Don't Matter How You Feel, It Only Matters How You Look

 Lot of intrusive thoughts rolling around my head lately. One would only expect. My most recent was thinking to put an extra beer in the fridge before I leave for my support group. At the same time, I feel like sorting through the debris is good. Especially in rounds. Not all at once. But the talk about God with a capital "G" doesn't do much for me. The final answer seems to always be God. And me and God aren't the best of friends. It's just always been easier to think he doesn't exist at all than to think he hates me so much. I'm not angry at God. That's what most people expect out of people like me. I'm happy for people with faith. I'm just not one of them. And I know all the folks who have not walked in my shoes, to the good side or the bad, won't like that. I'm tired of not saying what I think because someone won't like it.

I've kind of done what I always do at times like this. I just internalize it all and sift through as I can. I wish I had a better way. I just don't. It's probably the Southern Lady that is deeply ingrained in my amygdala at this point. Shit, I correctly spelled "amygdala." I for weeks have been trying to remember exactly what it is my grandmother always said about going along to get along or some such. Just stuff it down. And down. And down. And do that with your husband until he dies from eating too much butter. Then cry for thirty years and talk about what an asshole he actually was to you.

I guess that tack isn't going to work for me. The trick is going to be to let it go. My Daddy said "Don't grab 'hold of something you can't let go of." That keeps coming back around now. I can't let go of anything I ever grab 'hold of. Sunk cost fallacy? Stubbornness? An extraordinary amount of pride? I don't fucking know. I just know that anything I ever let go of has claw marks all over it. You know, it may just be that I hang on entirely too tightly. To everything. And maybe that's my lesson in all of this. Learn to let go. Even just a little bit. I'm too tired and sad and lonely to do much else these days.

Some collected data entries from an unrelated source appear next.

-- ==== Sys2Proof/Tests/Slice0.lean ====
section
/-! SUPPORT. The model's own tests: the smoke test of the checks, words written out from the table, the vectors of
spec/95_test_vectors.md (S, V), and for each statement with hypotheses a witness that meets them. -/

namespace Sys2Proof.Tests

open Sys2Proof Sys2Proof.Machine

/-! ### Helpers -/

/-- The all-zero Header at the default widths (R106). -/
def hdr : Header Config.params := Header.zero Config.params

/-- `n` bytes of 00. -/
def zeros (n : Nat) : List Byte := List.replicate n 0

/-- The state after reset with an ENCODE operand. -/
def withH (h : Header Config.params) : State := { State.reset with hIn := h, wOut := zeros (20 + h.options.length) }

/-- The state after reset with a DECODE operand. -/
def withW (w : List Byte) : State := { State.reset with wIn := w }

/-- The result that an instruction leaves on the ports. -/
def resultOf (i : Instr) (s : State) : Option Result :=
  match exec i s with
  | .next t => t.result
  | .fault _ => none
  | .refused _ => none

/-- The result buffer after an instruction. -/
def wireOf (i : Instr) (s : State) : List Byte :=
  match exec i s with
  | .next t => t.wOut
  | .fault _ => []
  | .refused _ => []

/-- The result record after an instruction. -/
def recordOf (i : Instr) (s : State) : Option (Header Config.params) :=
  match exec i s with
  | .next t => some t.hOut
  | .fault _ => none
  | .refused _ => none

/-- The operand of V31 (a well-formed Header with options). -/
def h31 : Header Config.params :=
  { hdr with version := 4, headerLength := 6, totalLength := 24, ttl := 64, protocol := 6,
             sourceAddress := 0xC0A80001, destinationAddress := 0xC0A80002, options := [0xAA, 0xBB, 0xCC, 0xDD] }

/-- The bytes of V31. -/
def w31 : List Byte :=
  [0x46, 0x00, 0x00, 0x18, 0x00, 0x00, 0x00, 0x00, 0x40, 0x06, 0x00, 0x00, 0xC0, 0xA8, 0x00, 0x01, 0xC0, 0xA8, 0x00,
   0x02, 0xAA, 0xBB, 0xCC, 0xDD]

/-- The operand of V32. -/
def h32 : Header Config.params where
  version            := 4
  headerLength       := 7
  dscp               := 0x2E
  ecn                := 1
  totalLength        := 0x1234
  identification     := 0xBEEF
  flags              := 5
  fragmentOffset     := 0x0ABC
  ttl                := 0x7F
  protocol           := 6
  headerChecksum     := 0xC0DE
  sourceAddress      := 0xC0A80164
  destinationAddress := 0x08080404
  options            := [1, 2, 3, 4, 5, 6, 7, 8]

/-- The bytes of V32; the first twenty are the header X of 41_decode.md. -/
def w32 : List Byte :=
  [0x47, 0xB9, 0x12, 0x34, 0xBE, 0xEF, 0xAA, 0xBC, 0x7F, 0x06, 0xC0, 0xDE, 0xC0, 0xA8, 0x01, 0x64, 0x08, 0x08, 0x04,
   0x04, 1, 2, 3, 4, 5, 6, 7, 8]

/-- The source's worked example (S5). -/
def h30 : Header Config.params :=
  { hdr with version := 4, headerLength := 5, totalLength := 28, flags := 2, ttl := 64, protocol := 17,
             sourceAddress := 0x0A000001, destinationAddress := 0x0A000002 }

/-- The bytes of S5. -/
def w30 : List Byte :=
  [0x45, 0x00, 0x00, 0x1C, 0x00, 0x00, 0x40, 0x00, 0x40, 0x11, 0x00, 0x00, 0x0A, 0x00, 0x00, 0x01, 0x0A, 0x00, 0x00,
   0x02]

/-- The operand of V22: every narrow field above its range. -/
def h22 : Header Config.params :=
  { hdr with version := 0x1F, headerLength := 0x25, dscp := 0xFF, ecn := 7, flags := 0xFF, fragmentOffset := 0xFFFF }

/-- The operand of V23: each narrow field has the bit just above its range. -/
def h23 : Header Config.params :=
  { hdr with version := 0x14, headerLength := 0x15, dscp := 0x40, ecn := 4, flags := 8, fragmentOffset := 0x2000 }

/-- A command transaction on an instance with the default ports. -/
def cmd (b : BitVec 1) (h : Header Config.params) (w : List Byte) : Transaction := ⟨b, h, h.options.length, w, w.length⟩

/-- The narrowest containers R8 allows. -/
abbrev narrow : Params := ⟨4, 4, 6, 2, 3, 13, 40, 60, 60, by decide, by decide, by decide, by decide, by decide, by decide, by decide, by decide, by decide⟩

/-! ### The checks refuse ill-formed terms -/

theorem test_wellFormed_accepts : h31.WellFormed ∧ h32.WellFormed := by decide
theorem test_version_out_of_range : ¬ ({ h31 with version := 16 } : Header _).WellFormed := by decide
theorem test_header_length_out_of_range : ¬ ({ h31 with headerLength := 22 } : Header _).WellFormed := by decide
theorem test_dscp_out_of_range : ¬ ({ h31 with dscp := 64 } : Header _).WellFormed := by decide
theorem test_ecn_out_of_range : ¬ ({ h31 with ecn := 4 } : Header _).WellFormed := by decide
theorem test_flags_out_of_range : ¬ ({ h31 with flags := 9 } : Header _).WellFormed := by decide
theorem test_fragment_offset_out_of_range : ¬ ({ h31 with fragmentOffset := 8192 } : Header _).WellFormed := by decide
theorem test_header_length_below_five : ¬ ({ h31 with headerLength := 4, options := [] } : Header _).WellFormed := by decide
theorem test_options_of_another_length : ¬ ({ h31 with options := [0xAA] } : Header _).WellFormed := by decide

I find myself shocked that no one seems angry at me. I mean, I haven't told the one sister who said to me "One day he'll find out who you really are and divorce you." I think I could die and never say another personal thing to her again. Because she'll just use it as a shiv later. So far, everyone has been kind and supportive. Extra-gentle even. Which is probably good because, damn, I may shatter if someone is mean to me right now. Just worn down from being tough, so I can't anymore. I don't even know if I'd cry. That seems to be problematic lately. Not that I don't feel like crying, just that I can't. I'm all tore up on the inside, but the tears stay in there with all the ugly.

And on that subject, tangentially. Part of this whole thing for me has that damn church support group. I'm trying to give myself any leg up I can toward better. I'm not in a hurry, I don't think, I've been going through this for two years. And so many of these classes are things I've already sorted out. And that's good for me. I wish I hadn't done that awful thing of trying to do it alone. That wasn't fair to myself and it took a lot longer than needed and it hurt so much more. That's just who we are.

So today's lesson was about anger. Y'all, I don't really feel too angry. And I think a lot of is that I've spent my life around people who are angry and bitter and trying to defuse the bomb. So I see what anger does for you. And it's not much. It's so much less painful for yourself to find the source of the anger. Are you angry because you're hurt or scared or sad or confused? Find that real feeling under the anger and try to heal it. Anger is exhausting. 

And I also realized that because I have been going through this for two years, that I've done the things. The feelings. The anger and the depression and the bargaining and all the fucking stages. And I am good as fuck at grief. It's the one feeling I know will always be with me. And that's macabre. But it's true. I'm much better at falling apart than coming together. I gotta work on that. Whew, I have so much to work on.

Even my father-in-law, whom I adore simply on the principle that he is so much like my husband, whom I love, and will always love, said to me this morning, on his birthday "thank you for not being  vindictive and bitchy." I just said "Pop, I'm not really the vindictive bitch type." And I'm not. People think that I will be in the falling apart. But I don't hold ill will, especially toward people I love. I want the best for them. I want them to find happiness beyond their wildest dreams. I just want them to find it somewhere else, or at least to stop blaming me when they can't quite get there.

And in all of this, I know the tide must be turned because I'm writing like this. I'm like a spigot turned on, gushing like I don't remember. And there are certainly those to thank for the wet. Hard to name that gratitude just yet, but perhaps down the road.

I am grateful through all of this that I've learned something important. How to be sorry. Not just how to say it, but how to live it. I have learned to say the words without it making me feel weak. Say the words, but also do the things that show you are sorry and you are trying to do better than the thing you had to apologize for. I have spent my whole life thinking I was doing a little better every day. And that's not true. But my intent is to spend the rest of my life actually doing it. Getting better.